Но Николай уже ничего не слышал. Стараясь удержаться на ногах, он подошел к дверце, нащупал поручни, толкнул ногой дверь. Сильный порыв ветра ударил в лицо. Николай глотнул воздух, открыл глаза. На секунду увидел плывущую назад землю, мелькавшие черные концы шпал. Не зная, что делать, как быть, он повис на ослабевших руках, готовый в любую минуту сорваться. Горячий клубок пара снова опалил ему затылок. Он последним усилием оттолкнулся от ступеньки, разжал руки, полетел вниз. Шлепнулся спиной на песчаный откос, кубарем покатился в кювет и, пока падал, глотнул несколько раз воздуха, ожил. Он лежал неподвижно и слышал, как совсем близко, где-то над ним, тяжело стучали вагоны, медленно удалялись. «Значит, прошло, прошло! — радовался он. — Теперь за перевалом будет уклон, и все в порядке. А, черт! Что я наделал!»

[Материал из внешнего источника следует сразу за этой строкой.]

-- ==== Sys2Proof/Machine/Core.lean ====
section
/-! DEFINITION. The machine behind the host's interface. -/

def Sys2Proof.core : Host.Core :=
  { State := Sys2Proof.Machine.State, Fault := Sys2Proof.Machine.Fault,
    Refusal := Sys2Proof.Machine.Refusal, step := Sys2Proof.Machine.step,
    reset := Sys2Proof.Machine.State.reset }
end

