-- ==== Sys2Proof/Safety.lean ====
section
/-! DEFINITION. What a sound state of the part is, in the terms the statements use. Each structure is
meant to be kept by every step; a structure that extends another needs it for that. -/

namespace Sys2Proof.Machine

/-! ### Links -/

/-- A Link Controller's ranges (section 9), and what a DOWN link holds (R166, R167). -/
structure LinkSound (k : LinkState) : Prop where
  room : k.out.length ≤ Config.outputSlots
  assembly : k.assembly.length ≤ Config.assemblyMax
  down : k.up = false →
    k.out = [] ∧ k.tx = none ∧ k.overrun = false ∧ k.assembly = [] ∧ k.assemblyBad = false

/-- Every link is sound. -/
def LinksSound (s : State) : Prop := ∀ l : Link, LinkSound (s.link l)

/-! ### Sensing Front Ends -/

/-- The ranges of a corner (the table of section 1). -/
structure CornerSound (c : Corner) : Prop where
  gain : 1 ≤ c.gain ∧ c.gain ≤ 65535
  run : c.noiseRun ≤ 3

/-- The ranges of a front end (the table of section 1), and the tare state SETTLING exactly while
the stability run is below N_s (section 1.6). -/
structure FrontSound (p : Period) (f : FrontEnd) : Prop where
  corner0 : CornerSound f.corners.c0
  corner1 : CornerSound f.corners.c1
  corner2 : CornerSound f.corners.c2
  corner3 : CornerSound f.corners.c3
  noise : f.noiseLimit ≤ 65535
  hysteresis : f.hysteresis ≤ 2000
  tare : f.tare.value.natAbs ≤ Config.tareLimit
  run : f.tare.run ≤ stabilitySamples p f
  settling : f.tare.state = .settling ↔ f.tare.run < stabilitySamples p f
  position : Config.positionMin ≤ f.position ∧ f.position ≤ Config.positionMax
  held : f.heldCount ≤ 255

/-- Every front end is sound. -/
def FrontsSound (s : State) : Prop := ∀ h : Head, FrontSound s.period (s.front h)

/-! ### The Envelope Library -/

/-- A stored record lists each flipped bit once, in rising order of word and bit (log 11). -/
def StoredRecord.InOrder (r : StoredRecord) : Prop :=
  r.flips.Pairwise fun f g => f.1 < g.1 ∨ (f.1 = g.1 ∧ f.2 < g.2)

/-- What a type's slot holds in each type state (R22 and the table of section 2.3). -/
structure SlotSound (slot : TypeSlot) : Prop where
  absent : slot.state = .absent → slot.users = 0 ∧ slot.faults = 0
  active : slot.state = .absent ↔ slot.active = none
  pending : slot.state = .draining ↔ slot.waiting.isSome
  draining : slot.state = .draining → 1 ≤ slot.users
  faults : slot.faults ≤ 255
  stored : ∀ r, slot.active = some r ∨ slot.waiting = some r → r.InOrder

/-- Every type's slot is sound. -/
def LibrarySound (s : State) : Prop := ∀ t : Fin 48, SlotSound (s.typeSlot t)

/-! ### Sites -/

/-- The ranges of a site's entry (R48), and its attempts and last outcome by its state (R48, R51,
R55, R60). -/
structure SiteSound (e : SiteEntry) : Prop where
  place : e.x ≤ 65535 ∧ e.y ≤ 65535
  keepOut : 1 ≤ e.keepOut.length ∧ e.keepOut.length ≤ 6
  distinct : e.keepOut.Nodup
  attempts : e.attempts ≤ 3
  spent : e.attempts = 3 → (∃ d, e.state = .seated d) ∨ e.state = .lockedOut
  fresh : e.state = .empty ∨ e.state = .loaded → e.attempts = 0 ∧ e.last = none
  locked : e.state = .lockedOut → e.attempts = 3
  first : ∀ h, e.state = .claimed h .loaded ∨ e.state = .pressing h .loaded →
    e.attempts = 0 ∧ e.last = none
  again : ∀ h, e.state = .claimed h .rejected ∨ e.state = .pressing h .rejected →
    e.attempts < 3 ∧ e.last = some (.abort .depthLimit)

/-- Every defined site is sound. -/
def SitesSound (s : State) : Prop := ∀ n e, s.site n = some e → SiteSound e

/-! ### Heads -/

/-- The abort items of a HALTED head: each further cause held once and in order of code, never the
primary cause, nor a code above 13 (R135), and the record due except after SUPERVISOR_RESET (R136). -/
structure AbortSound (a : AbortItems) : Prop where
  order : a.further.Pairwise fun c d => c.code < d.code
  primary : a.primary ∉ a.further
  codes : ∀ c ∈ a.further, c.code ≤ 13
  due : a.due = none ↔ a.primary = .supervisorReset

/-- A head holds a granted claim on its site: ARMED or in a stroke state. -/
def HeadState.active (st : HeadState) : Bool := st == .armed || st.inStroke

Он резким рывком оторвал свое тело от земли, вскочил на ноги и побежал за поездом. Вагоны удалялись от него, а там впереди уже был поворот, и он видел, как паровоз стал набирать скорость. На миг мелькнула фигура старого машиниста: он пробежал вокруг котла, видно, бросился с ключом перекрывать воду, поступающую в водомерную трубу. Николай выбивался из сил, но почувствовал, что безнадежно отстал от последнего вагона, понял, что ему ни за что не догнать поезда. В отчаянии схватился за голову, упал, покатился под откос на чахлую, пожелтевшую траву.
Уткнулся лицом в землю, долго лежал неподвижно. Невыносимая боль стыда жгла все его тело. «Дурак! Идиот! — ругал себя Николай. — Куда теперь, а? Что делать? Дождаться первого поезда, доползти к полотну и положить голову на рельсы.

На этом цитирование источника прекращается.